→ **What to produce**
Give the lines below again exactly, starting with the line that holds "(∃ (s : State) (t0" and going on through the line that holds "[(Reg.PPS.OUT_QUAL, 0)] (fun".

'''

/-- RATE and OFFSET 0 put TT and station time together: 10 s is a whole second. -/
def ppsState (regs : List (Nat × Nat)) (f : Dev → Dev := id) : State :=
  mk dsRUNNING ([(Reg.PPS.IN_EN, 1), (Reg.PPS.OUT_MODE, 1), (Reg.PPS.OUT_DELAY, 0)] ++ regs) f

theorem witness_PpsAndClockSupervision :
    (∃ (s : State) (rising : Bool), s.dev.live = true ∧ s.dev.get Reg.PPS.IN_EN ≠ 0 ∧ rising = (s.dev.get Reg.PPS.IN_EDGE == 0) ∧
      s.dev.get Reg.SERVO.SOURCE = 0) ∧
    (∃ (s : State) (t0 : Nat), s.dev.live = true ∧ s.dev.get Reg.PPS.IN_EN ≠ 0 ∧ s.dev.time.ppsSeen = some t0 ∧
      t0 + 11000000000 ≤ s.dev.now + 0 ∧ s.dev.bit Reg.TB.LEAVES 5 = false ∧ s.dev.get Reg.SERVO.SOURCE = 0) ∧
    (∃ s : State, s.dev.live = true ∧ s.dev.get Reg.PPS.OUT_MODE = 1 ∧ s.dev.get Reg.PPS.OUT_QUAL = 0 ∧
      (s.met 0).ppsSt ((s.ttAt 0 : Int) + s.dev.getI Reg.PPS.OUT_DELAY 32) = 10 * secUnits ∧ s.dev.time.pulsed = []) ∧
    (∃ s : State, s.dev.live = true ∧ s.dev.get Reg.PPS.OUT_MODE = 1 ∧ s.dev.get Reg.PPS.OUT_QUAL = 0 ∧
      (s.met 0).ppsSt ((s.ttAt 0 : Int) + s.dev.getI Reg.PPS.OUT_DELAY 32) = 10 * secUnits ∧ s.dev.time.pulsed = [(10, 10)]) ∧
    (∃ s : State, s.dev.live = true ∧ s.dev.time.ppsOut = true ∧ s.dev.time.ppsOutAt + s.dev.get Reg.PPS.OUT_WIDTH * 10000 ≤ s.dev.now + 0) ∧
    (∃ s : State, s.dev.live = true ∧ s.dev.ttZero.isSome = true ∧ s.dev.bit Reg.TB.LEAVES 0 = false) :=
  ⟨⟨ppsState [], true, by decide +kernel⟩,
    ⟨ppsState [] (fun d => { d with time := { d.time with ppsSeen := some 189000000000 } }), 189000000000, by decide +kernel⟩,
    ⟨ppsState [(Reg.PPS.OUT_QUAL, 0)], by decide +kernel⟩,
    ⟨ppsState [(Reg.PPS.OUT_QUAL, 0)] (fun d => { d with time := { d.time with pulsed := [(10, 10)] } }), by decide +kernel⟩,
    ⟨ppsState [] (fun d => { d with time := { d.time with ppsOut := true, ppsOutAt := 0 } }), by decide +kernel⟩, mk dsRUNNING [], by decide +kernel⟩

theorem witness_TimeComparesArmAndFire :
    (∃ s : State, (s.met 0).writable (Reg.TC.ARM 15) = true ∧ (s.dev.get (Reg.TC.STATUS 15)).testBit tcARMED = true) ∧
    (∃ s : State, (s.met 0).writable (Reg.TC.ARM 15) = true ∧ (s.dev.get (Reg.TC.STATUS 15)).testBit tcARMED = false ∧
      diffW 64 (s.dev.get (Reg.TC.TARGET 15)) (s.ttAt 0) = 2 ^ 31 - 1) ∧
    (∃ s : State, (s.met 0).writable (Reg.TC.ARM 15) = true ∧ (s.dev.get (Reg.TC.STATUS 15)).testBit tcARMED = false ∧
      diffW 64 (s.dev.get (Reg.TC.TARGET 15)) (s.ttAt 0) = 2 ^ 31) ∧
    (∃ s : State, (s.met 0).writable (Reg.TC.DISARM 15) = true ∧ diffW 64 (s.met 0).tick (s.dev.get (Reg.TC.TARGET 15)) < 0) ∧
    (∃ s : State, (s.met 0).compareDue 0 = true ∧ s.dev.get (Reg.TC.PERIOD 0) = 0 ∧ s.dev.bit Reg.EC.SNAP_SRC 1 = false ∧
      (∀ c, c < 18 → s.dev.get (Reg.CV.START_SRC c) ≠ 0x10 + 0 ∧ s.dev.get (Reg.CV.URGENT_SRC c) ≠ 0x10 + 0)) ∧
    (∃ s : State, (s.met 0).compareDue 0 = true ∧ s.dev.get (Reg.TC.PERIOD 0) ≠ 0 ∧ s.dev.bit Reg.EC.SNAP_SRC 1 = false ∧
      (∀ c, c < 18 → s.dev.get (Reg.CV.START_SRC c) ≠ 0x10 + 0 ∧ s.dev.get (Reg.CV.URGENT_SRC c) ≠ 0x10 + 0)) ∧
    (∃ s : State, Tab.find s.dev.time.trig 1 = some (99999990000, 100000000000) ∧ 100000000000 ≤ s.ttAt 0) :=
  ⟨⟨mk dsRUNNING [(Reg.TC.STATUS 15, 1)], by decide +kernel⟩, ⟨mk dsRUNNING [(Reg.TC.TARGET 15, 100000000000 + 2 ^ 31 - 1)], by decide +kernel⟩,
    ⟨mk dsRUNNING [(Reg.TC.TARGET 15, 100000000000 + 2 ^ 31)], by decide +kernel⟩, ⟨mk dsRUNNING [(Reg.TC.TARGET 15, 100000000016)], by decide +kernel⟩,
    ⟨mk dsRUNNING [(Reg.TC.TARGET 0, 99999999999), (Reg.TC.STATUS 0, 1)], by decide +kernel⟩,
    ⟨mk dsRUNNING [(Reg.TC.TARGET 0, 99999999999), (Reg.TC.STATUS 0, 1), (Reg.TC.PERIOD 0, 2000)], by decide +kernel⟩,
    mk dsRUNNING [] (fun d => { d with time := { d.time with trig := [(1, 99999990000, 100000000000)] } }), by decide +kernel⟩

/-- A device in RUNNING with frame 5 begun `off` (100 ps) ago, TF 10 us. -/
def linked (off : Nat) (regs : List (Nat × Nat)) (f : Dev → Dev := id) : State :=
  mk dsRUNNING regs (fun d => f { d with frame :=
    { run := true, started := true, n := 5, bn := 100000000000 - off, bnOld := 99999900000 - off, next := 100000100000 - off } })
def onPort (p : Nat) (x : PortX) (d : Dev) : Dev := d.setPort p x
/-- A burst whose CRC is right: type, frame, address and payload. -/
def burst (ty fr addr : Nat) (payload : List Byte) (arrival : Int := 0) : Burst :=
  { codeOk := true, bytes := withCrc16 (beBytes 2 (ty * 4096 + fr * 256 + addr) ++ payload), arrival := arrival }
def bypass : DlCmd := { dest := 7, op := opBYPASS, seq := some 3 }
/-- The slot conditions of DownlinkSlotContent: the start of slot 0, or a start point of the frame's last slot. -/
def SlotBegins (s : State) (p j i k : Nat) : Prop :=
  s.dev.frame.run = true ∧ (s.met 0).slotNow = some (j, i, k) ∧ ((s.met 0).armOfPort p).isSome = true ∧
    (s.dev.port p).slotUsed ≠ some (s.dev.frame.n, j) ∧ (s.dev.port p).live = true ∧ ((s.dev.port p).fragsSent < 4 → j < 24)
def onArm5 (off : Nat) (x : PortX) : State := linked off [(Reg.PMAP.PORT_ARM 23, 5)] (onPort 23 x)

theorem witness_DownlinkSlotContent :
    (∃ s : State, SlotBegins s 23 0 0 0 ∧ (s.dev.port 23).fresh = false ∧ (s.dev.port 23).blockWord = true) ∧
    (∃ s : State, SlotBegins s 23 554 0 5 ∧ (s.dev.port 23).fresh = false ∧ (s.dev.port 23).blockWord = true) ∧
    (∃ s : State, SlotBegins s 23 554 5 5 ∧ (s.dev.port 23).fresh = false ∧ (s.dev.port 23).blockWord = false ∧
      (s.dev.port 23).stackQ = [bypass]) ∧
    (∃ s : State, SlotBegins s 23 0 0 0 ∧ (s.dev.port 23).fresh = true ∧ (s.dev.port 23).fragsSent = 0 ∧ (s.dev.port 23).blockWord = true) ∧
    (∃ s : State, SlotBegins s 23 23 0 0 ∧ (s.dev.port 23).fresh = false ∧ (s.dev.port 23).fragsSent = 0 ∧
      (s.dev.port 23).blockWord = false ∧ (s.dev.port 23).stackQ = [] ∧ (s.dev.port 23).otherQ = []) ∧
    (∀ i ∈ [4, 5], ∃ s : State, SlotBegins s 23 554 i 5 ∧ (s.dev.port 23).fresh = false ∧ (s.dev.port 23).blockWord = false ∧
      (s.dev.port 23).stackQ = [] ∧ (s.dev.port 23).otherQ = [] ∧ 4 ≤ (s.dev.port 23).fragsSent ∧ (s.dev.port 23).frags = [] ∧
      (s.dev.port 23).mgmtQ = []) := by
  unfold SlotBegins
  refine ⟨⟨onArm5 0 { live := true, blockWord := true, stackQ := [bypass] }, ?_⟩,
    ⟨onArm5 99720 { live := true, blockWord := true, fragsSent := 4 }, ?_⟩,
    ⟨onArm5 99820 { live := true, stackQ := [bypass], fragsSent := 4 }, ?_⟩,
    ⟨onArm5 0 { live := true, fresh := true, blockWord := true, fragsSent := 0 }, ?_⟩,
    ⟨onArm5 4140 { live := true, fragsSent := 0 }, ?_⟩, ?_⟩
  rotate_right
  · intro i hi
    simp only [List.mem_cons, List.not_mem_nil, or_false] at hi
    rcases hi with rfl | rfl
    · exact ⟨onArm5 99800 { live := true, fragsSent := 4 }, by decide +kernel⟩
    · exact ⟨onArm5 99820 { live := true, fragsSent := 4 }, by decide +kernel⟩
  all_goals decide +kernel

def zeros12 : List Byte := [0, 0, 0, 0, 0, 0, 0, 0, 0, 0]
/-- Cell 127 of port 23, on arm 5, in a cell state. -/
def lastCell (st : Nat) (regs : List (Nat × Nat) := []) (f : Dev → Dev := id) : State :=
  linked 0 ([(Reg.PMAP.PORT_ARM 23, 5), (Reg.CELL.STATE 3071, st), (Reg.TURF.SERIAL 3071, 0xC0FFEE)] ++ regs) (fun d => f (d.setCell 3071 {}))

theorem witness_SodsReachTheirCell :
    (∃ (s : State) (b : Burst), s.dev.frame.run = true ∧ (s.met 0).armOfPort 23 = some 5 ∧ s.dev.cellState 3071 = csACTIVE ∧
      (s.met 0).strmOf 3 = [] ∧ 127 < ((s.met 0).uplinkOf 23 (fun _ => 220 * 127)).2.2.1.nSod ∧ b.codeOk = true ∧ b.crcOk = true ∧ b.typ = 1 ∧
      b.addr = 127 ∧ b.frame = ((s.met 0).uplinkOf 23 (fun _ => 220 * 127)).1 % 16 ∧ b.bytes.length = 16) ∧
    (∃ s : State, s.dev.frame.run = true ∧ (s.met 0).armOfPort 23 = some 5 ∧ s.dev.cellState 3071 = csACTIVE ∧ (s.met 0).strmOf 3 = [] ∧
      127 < ((s.met 0).uplinkOf 23 (fun _ => 220 * 128)).2.2.1.nSod ∧ (s.dev.port 23).errCount < s.dev.get (Reg.PORT.ERR_LIMIT 23) ∧
      s.dev.get (Reg.CELL.MISSED 3071) + 2 = s.dev.get (Reg.LANE.STALE_SODS 5) ∧ s.dev.get (Reg.CELL.MISSED 3071) + 1 < 256) ∧
    (∃ s : State, s.dev.frame.run = true ∧ (s.met 0).armOfPort 23 = some 5 ∧ s.dev.cellState 3071 = csACTIVE ∧ (s.met 0).strmOf 3 = [] ∧
      127 < ((s.met 0).uplinkOf 23 (fun _ => 220 * 128)).2.2.1.nSod ∧ (s.dev.port 23).errCount < s.dev.get (Reg.PORT.ERR_LIMIT 23) ∧
      s.dev.get (Reg.CELL.MISSED 3071) + 1 = s.dev.get (Reg.LANE.STALE_SODS 5)) :=
  ⟨⟨lastCell csACTIVE, burst 1 4 127 ([0, 0] ++ zeros12), by decide +kernel⟩,
    ⟨lastCell csACTIVE [(Reg.LANE.STALE_SODS 5, 4), (Reg.CELL.MISSED 3071, 2)], by decide +kernel⟩,
    lastCell csACTIVE [(Reg.LANE.STALE_SODS 5, 4), (Reg.CELL.MISSED 3071, 3)], by decide +kernel⟩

'''

→ **Answer to the problem**
    (∃ (s : State) (t0 : Nat), s.dev.live = true ∧ s.dev.get Reg.PPS.IN_EN ≠ 0 ∧ s.dev.time.ppsSeen = some t0 ∧
      t0 + 11000000000 ≤ s.dev.now + 0 ∧ s.dev.bit Reg.TB.LEAVES 5 = false ∧ s.dev.get Reg.SERVO.SOURCE = 0) ∧
    (∃ s : State, s.dev.live = true ∧ s.dev.get Reg.PPS.OUT_MODE = 1 ∧ s.dev.get Reg.PPS.OUT_QUAL = 0 ∧
      (s.met 0).ppsSt ((s.ttAt 0 : Int) + s.dev.getI Reg.PPS.OUT_DELAY 32) = 10 * secUnits ∧ s.dev.time.pulsed = []) ∧
    (∃ s : State, s.dev.live = true ∧ s.dev.get Reg.PPS.OUT_MODE = 1 ∧ s.dev.get Reg.PPS.OUT_QUAL = 0 ∧
      (s.met 0).ppsSt ((s.ttAt 0 : Int) + s.dev.getI Reg.PPS.OUT_DELAY 32) = 10 * secUnits ∧ s.dev.time.pulsed = [(10, 10)]) ∧
    (∃ s : State, s.dev.live = true ∧ s.dev.time.ppsOut = true ∧ s.dev.time.ppsOutAt + s.dev.get Reg.PPS.OUT_WIDTH * 10000 ≤ s.dev.now + 0) ∧
    (∃ s : State, s.dev.live = true ∧ s.dev.ttZero.isSome = true ∧ s.dev.bit Reg.TB.LEAVES 0 = false) :=
  ⟨⟨ppsState [], true, by decide +kernel⟩,
    ⟨ppsState [] (fun d => { d with time := { d.time with ppsSeen := some 189000000000 } }), 189000000000, by decide +kernel⟩,
    ⟨ppsState [(Reg.PPS.OUT_QUAL, 0)], by decide +kernel⟩,
    ⟨ppsState [(Reg.PPS.OUT_QUAL, 0)] (fun d => { d with time := { d.time with pulsed := [(10, 10)] } }), by decide +kernel⟩,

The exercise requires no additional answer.